У Никона, потомка тульских переселенцев, мужиков голубоглазых, отупело упорных в поисках своей доли, начисто выветрилась тоска по лесным краям, которую они принесли с собой на эти неоглядные земли. Ничего не было для него милей степи, кисловатого запаха кизячного дыма и лазурного купола неба, неохватно раскинувшегося над головой. Степь не казалась ему, как иному пришлому человеку, ни однообразной, ни скучной. Она была какая-то завлекающая, рождающая сложное, но легкое чувство свободы, окрыленности, умиротворения, грусти и прочей, трудно объяснимой словами чертовщины. Стоило Никону выйти в степь и вдохнуть ее простор, как его уже подмывало закинуть сапожки через плечо и пуститься встречь ветра по мягкой пыли суглинных дорог, не помыслив даже о «подъемных», которыми так хвастался Колька.

Но объяснить все это Кольке у Никона не хватало слов. Он только сердился, взмахивал сухими руками и кричал в ответ на его дерзкие речи:

— Эва! Был я годов двадцать назад в лесе-то. Подумаешь, диво! И неба-то совсем не видать. Как только люди там живут, мне удивительно! А здесь-то… Боже ты мой! Шагнул за порог — и смотри во все стороны… Вот и выходит, что Колгата ты после этого, и больше ничего. Колгатишь, колгатишь — все попусту, все кобелю под хвост.

— Брось, дед, — не унимался Колька. — Куда смотреть-то?

— Как это — куда? В степь.

— Да на что? Она ж пустая.

— Пустая?! — ахал Никон. — В душе у тебя, знать, пусто, милок, как в том барабане! Ступай от меня к чертовой матери! Пошел, пошел в горницу!

На Колькиного приятеля Генку Залихватова он сердился по другой, особенной причине, но обходился с ним молчком, так что самому Генке, пожалуй, было и невдомек, почему это старый хрыч Никон надулся на него, как мышь на крупу.

Не догадалась и Марька, зачем однажды в ту редкую минуту, когда дед покидал свою печную обитель, он присел к ней на кровать и, потрогав за плечи, сказал;

— Нут-ка, хватит спать-то. Ты поговори со мной… Вот не сплю я, ноги у меня стынут, маетно это — не спать— то… Ты поговори со мной.

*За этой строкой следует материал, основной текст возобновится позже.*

/-- A positive finite binary16 pattern. -/
def f16Positive (h : Nat) : Bool := decide (f16Bad h = 0) && Frac.zero.lt (f16Val h)

/-- A model set's Drizzle record (R331). -/
def ModelSet.drzOk (m : ModelSet) (rd : Nat → Nat → List Byte) : Bool :=
  m.t == 0 ||
  (let b := m.drzRaw
   let r := DrzRec.parse b
   let cbs := rd (m.base + r.cbOff) 640
   let master := (Codebook.parse (sliceB cbs 120 520)).c
   decide (r.t = m.t) && within 1 15 r.b1 && within 1 15 r.b2 && decide (leAt b 3 1 ≤ 1) && f16Positive r.lr && f16Positive r.eps &&
   m.holds r.gSlot && !(m.cb r.gSlot).big && decide (leNat (sliceB b 9 3) = 0) && decide (leNat (sliceB b 24 40) = 0) &&
   ([0, 40, 80].all fun o => byteAt cbs o == 0) && byteAt cbs 120 == 1 && sliceB cbs 0 40 == padTo 40 (m.cbs.getD r.gSlot []) &&
   ((List.range 254).all fun i => decide (master.getD i 0 < master.getD (i + 1) 0)) &&
   ((rd (m.base + r.mapOff) 256).all fun x => decide (x.toNat ≤ 14)))

/-- The codebook of the adapter layers has 16 entries (R331). -/
def Program.adaptCbOk (p : Program) (m : ModelSet) : Bool :=
  m.t == 0 || p.scheds.all fun s => s.cores.all fun c => (List.range c.layers.length).all fun i =>
    !(c.layer i).adapt || !(m.cb (c.layer i).wCb).big

/-- Check 9. -/
def Program.checkClauses (p : Program) (rd : Nat → Nat → List Byte) (depth : Nat) : Option LoadFail :=
  let mk (k o r : Nat) : LoadFail := { check := 9, reason := r, sched := k, scope := 1, object := o }
  firstFail ((p.scheds.zipIdx.map fun s => firstFail ([
      s.1.clRaw.zipIdx.findSome? fun c => (p.clauseReason s.1 c.2 c.1).map (mk s.2 c.2),
      if p.rtOk s.2 s.1 depth && s.1.fieldUnread rd then none else some (mk s.2 0xFFF0 5),
      if s.1.detOk then none else some (mk s.2 0xFFF1 5),
      if s.1.bindOk ((p.sets.map fun m => m.1.t).foldl max 0) then none else some (mk s.2 0xFFF2 5)] ++
      (p.modesOf s.2).map fun m => s.1.clauses.zipIdx.findSome? fun c => (s.1.clauseGeom m.1 c.1).map (mk s.2 c.2))) ++
    (p.sets.map fun m => if m.1.drzOk rd && p.adaptCbOk m.1 then none else some (mk m.2 0xFFF3 5)))

/-! ### Check 10: the almanac (R47 to R50, R60, R271, R300, R379, R572) -/

/-- Firings of an entry in a frame of `v` lines: which frame its line belongs to (−1, 0, 1), and when, in phase units
from line 0. -/
def actTimes (e : AlmEntry) (v : Nat) : List (Int × Nat) :=
  (List.range v).filterMap fun (x : Nat) =>
    if e.names v x then
      let y := (x : Int) + e.lead
      some (if y < 0 then -1 else if (v : Int) ≤ y then 1 else 0, 4096 * x + e.phase)
    else none

/-- Two kind-5 or kind-6 entries keep the order of R379: `first` tells that `a` stands before `b`. -/
def applyOrder (a b : AlmEntry) (first : Bool) (m : Mode) : Bool :=
  let inOne := m.lengths.all fun v => (actTimes a v).all fun x => (actTimes b v).all fun y =>
    decide (x.1 = y.1) || (if x.1 < y.1 then decide (x.2 < y.2) || (first && decide (x.2 = y.2)) else decide (y.2 < x.2) || (!first && decide (x.2 = y.2)))
  let early (e : AlmEntry) : Bool := m.lengths.any fun v => (actTimes e v).any fun x => x.1 == 1
  let late (e : AlmEntry) : Bool := m.lengths.any fun v => (actTimes e v).any fun x => x.1 == -1
  inOne && !(early a && late b) && !(early b && late a) && !(early a && late a)

/-- Reason 1 for entry `i`. -/
def Schedule.alm1 (sc : Schedule) (m : Mode) (i : Nat) (e : AlmEntry) : Bool :=
  let back := m.vtMin - m.vActive
  decide (1 < e.base) || decide (7 < e.kind) ||
  (e.base == 1 && (!within 1 back e.lineFirst || (e.lineLast != 0xFFFF && !within 1 back e.lineLast))) ||
  ((e.kind == 5 || e.kind == 6) && (sc.almanac.take (i + 1)).any fun a => (a.kind == 5 || a.kind == 6) && !applyOrder a e true m)

/-- A kind-2 ARG names a line clause whose last layer is a Suffix layer (R48). -/
def Schedule.displays (sc : Schedule) (id : Nat) : Bool :=
  match sc.clause id with
  | some c => !c.frame && (sc.layer 0 (c.firstLayer + c.layerCount - 1)).engine == 2
  | none => false

/-- Kind-1 and kind-2 entries up to `i` that meet entry `i` on some line, as (start, deadline) pairs. -/
def Schedule.metBy (sc : Schedule) (m : Mode) (i : Nat) (e : AlmEntry) : List (AlmEntry × AlmEntry) :=
  let met (a b : AlmEntry) : Bool := m.lengths.any fun v => m.lengths.any fun w => actTogether a b v w m.vActive
  (sc.almanac.take i).filterMap fun a =>
    if e.kind = 1 ∧ a.kind = 2 ∧ met e a then some (e, a)
    else if e.kind = 2 ∧ a.kind = 1 ∧ met a e then some (a, e) else none

/-- Reason 2 for entry `i` (R48, R60). -/
def Schedule.alm2 (sc : Schedule) (m : Mode) (i : Nat) (e : AlmEntry) : Bool :=
  let lim := 1350 * 65536 * 4096 / m.lp
  let twice (a : AlmEntry) : Bool := a.kind == e.kind && (e.kind == 2 || a.arg == e.arg) &&
    m.lengths.any fun v => m.lengths.any fun w => actTogether a e v w m.vActive
  (e.kind == 2 && (decide (e.lead < 1) || !sc.displays e.arg)) ||
  (e.kind == 1 && (match sc.clause e.arg with | some c => c.frame | none => true)) ||
  ((e.kind == 1 || e.kind == 2) && (sc.almanac.take i).any twice) ||
  (sc.metBy m i e).any fun q => decide (phaseBetween q.1 q.2 < 0) || decide ((lim : Int) < phaseBetween q.1 q.2)

/-- Reason 3 for entry `i`: S(y) plus PLAN at 1.5 GHz later than D(y). -/
def Schedule.alm3 (sc : Schedule) (m : Mode) (i : Nat) (e : AlmEntry) : Bool :=
  (sc.metBy m i e).any fun q => decide (phaseBetween q.1 q.2 * m.lp < ((((sc.clause q.1.arg).map (·.plan)).getD 0 * 4096 * 65536 : Nat) : Int))

/-- Reason 4 for entry `i`: D(y) − S(y) below 400 ns (R104). -/
def Schedule.alm4 (sc : Schedule) (m : Mode) (i : Nat) (e : AlmEntry) : Bool :=
  (sc.metBy m i e).any fun q => decide (phaseBetween q.1 q.2 * m.lp < 600 * 65536 * 4096)

/-- Spans from S(y) to D(y) of the lines whose kind-1 entry is one of the first `n` and fires in a frame of `v` lines, in phase units × LP.
D(y) is that of the kind-2 entry that acts for the line: the span runs to the frame's end where D(y) comes in the next frame, and is the
firing alone where that entry is none of the first `n`. -/
def Schedule.lineSpans (sc : Schedule) (m : Mode) (v n : Nat) : List (Nat × Nat) :=
  ((sc.almanac.take n).filter fun e => e.kind == 1).flatMap fun e => (List.range v).filterMap fun (x : Nat) =>
    if e.names v x then
      let t := 4096 * x + e.phase
      let at_ (d : AlmEntry) : Int := (x : Int) + e.lead - d.lead
      let d := sc.almanac.zipIdx.find? fun d => d.1.kind == 2 && decide (0 ≤ at_ d.1) && decide (at_ d.1 < v) && d.1.names v (at_ d.1).toNat
      let stop := match d with
        | some d => if d.2 < n then 4096 * (at_ d.1).toNat + d.1.phase else t
        | none => 4096 * v
      some (t * m.lp, stop * m.lp)
    else none

/-- Windows of the kind-7 entries among the first `n` in a frame of `v` lines (R300). -/
def Schedule.msetSpans (sc : Schedule) (m : Mode) (v n : Nat) : List (Nat × Nat) :=
  ((sc.almanac.take n).filter fun e => e.kind == 7).flatMap fun e => (List.range v).filterMap fun (x : Nat) =>
    if e.names v x then let t := (4096 * x + e.phase) * m.lp; some (t, t + 5480 * 4096 * 65536) else none

/-- Some window of a kind-7 entry among the first `n` has a kind-1 entry among them firing in it, or a line of theirs in flight (R300). -/
def Schedule.windowMet (sc : Schedule) (m : Mode) (n : Nat) : Bool :=
  m.lengths.any fun v => (sc.msetSpans m v n).any fun w => (sc.lineSpans m v n).any fun q =>
    decide (q.1 < w.2) && decide (w.1 < q.2 ∨ w.1 ≤ q.1)

/-- Reason 6 for entry `i`: R300 for a kind-7 entry, and for a window that meets a line, which is the highest of the entries concerned (R572). -/
def Schedule.alm6 (sc : Schedule) (m : Mode) (i : Nat) (e : AlmEntry) (sets : List Nat) : Bool :=
  (e.kind == 7 && (!sets.contains e.arg || ((sc.almanac.take i).any fun a => a.kind == 7 && a.arg == e.arg) ||
    m.lengths.any fun v =>
      let ts := actTimes e v
      decide (ts.length ≠ 1) || ts.any fun t =>
        decide (t.2 < 4096 * m.vActive) || decide (4096 * v * m.lp < t.2 * m.lp + 5480 * 4096 * 65536))) ||
  (!sc.windowMet m i && sc.windowMet m (i + 1))

/-- Step 1 of R572 for one entry. -/
def Schedule.almReason (sc : Schedule) (m : Mode) (sets : List Nat) (i : Nat) (e : AlmEntry) : Option Nat :=
  lowest [(1, sc.alm1 m i e), (2, sc.alm2 m i e), (3, sc.alm3 m i e), (4, sc.alm4 m i e), (6, sc.alm6 m i e sets)]

/-- Some entry of a kind acts for line `y` (R60), whatever the lengths of the frames around. -/
def Schedule.hasLine (sc : Schedule) (m : Mode) (y : Nat) (q : AlmEntry → Bool) : Bool :=
  m.lengths.all fun v => m.lengths.all fun w => sc.almanac.any fun e => q e &&
    (actsIntervals e v w).any fun x => decide (x.1 ≤ (y : Int)) && decide ((y : Int) ≤ x.2)

/-- Step 2 of R572: the first line without its entries. -/
def Schedule.bareLine (sc : Schedule) (m : Mode) : Option Nat :=
  (List.range m.vActive).find? fun y =>
    !(sc.hasLine m y fun e => e.kind == 2) || sc.lineClauses.any fun c => !sc.hasLine m y fun e => e.kind == 1 && e.arg == c.id

/-- A frame of `v` lines has a stretch of 8 µs in its vertical blanking clear of the spans (R271). -/
def clearStretch (m : Mode) (v : Nat) (spans : List (Nat × Nat)) : Bool :=
  let a := 4096 * m.vActive * m.lp
  let need := 12000 * 4096 * 65536
  ((a :: spans.map (·.2)).filter fun t => decide (a ≤ t) && decide (t + need ≤ 4096 * v * m.lp)).any fun t =>
    spans.all fun q => decide (q.2 ≤ t) || decide (t + need ≤ q.1)

/-- Step 3 of R572: reason 5 or 6. A model set without its kind-7 entry is reason 6 (R300). -/
def Schedule.intervalReason (sc : Schedule) (m : Mode) (sets : List Nat) : Option Nat :=
  let n := sc.almanac.length
  if m.lengths.any fun v => !clearStretch m v (sc.lineSpans m v n) then some 5
  else if (m.lengths.any fun v => !clearStretch m v (sc.lineSpans m v n ++ sc.msetSpans m v n)) ||
    sets.any fun k => !(sc.almanac.any fun e => e.kind == 7 && e.arg == k) then some 6
  else none

/-- Check 10: schedules in order, mode by mode (R572). -/
def Program.checkAlmanac (p : Program) : Option LoadFail :=
  p.scheds.zipIdx.findSome? fun s => (p.modesOf s.2).findSome? fun m =>
    let mk (o r : Nat) : LoadFail := { check := 10, reason := r, sched := s.2, scope := 1, object := o }
    firstFail [
      s.1.almanac.zipIdx.findSome? fun e => (s.1.almReason m.1 (p.sets.map (·.2)) e.2 e.1).map (mk e.2),
      (s.1.bareLine m.1).map fun y => mk y 2,
      (s.1.intervalReason m.1 (p.sets.map (·.2))).map (mk 0)]

end Sys2Proof
end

— Ну, чего ты, дед? — спросила Марька, с неохотой размыкая сонные веки.

А он смотрел на ее грудь, мерно приподнимавшую тяжелое одеяло, на сильную шею, на широкие строгие черные брови, на смуглый и упрямый рот и думал о том, что она давно уже не та козлоногая, любопытная ко всему Марька, которой был нужен родительский укорот, а сама себе хозяйка и что совсем ей теперь ни к чему докучливые дедовы наставления.

— Да так я, — виноватым голосом сказал он, — не спится чего-то…

И опять ушел на печку.

Иногда Колька Колгата заводил патефон, который привез с собой. Перед каждой пластинкой он на весь дом орал:

— Шульженко!..

— Бернес!..

— «На крылечке»!..

— «Сильва»!..

Колькины песни не нравились Никону, лишь «Каховку» он слушал с удовольствием, и почему-то в том месте, где говорилось о стоящем на запасном пути бронепоезде, ему становилось грустно. А потом Колька, видно по нечаянности, поставил пластинку, которую раньше никогда не заводил, и вдруг тихий хор мужских голосов задумчиво, скорбно и сурово запел:

Товарищ, болит у меня голова…
Тревога промчалась над нами —
От крови друзей почернела трава.
Склони свое красное знамя

Перед глазами Никона, ослепив его, вдруг полыхнуло, словно сгусток живого огня, красное, освещенное солнцем полотнище, и старика, как боль о невозвратном, как счастливое, но безнадежно краткое ощущение молодости, пронзило ясное, почти осязаемое воспоминание. На миг увидел он себя под этим знаменем красногвардейского отряда конником с выцветшими на степном солнце глазами, с однобокой от контузии улыбкой, и у него вдруг мелко-мелко задрожали руки, которыми он свертывал себе покурить.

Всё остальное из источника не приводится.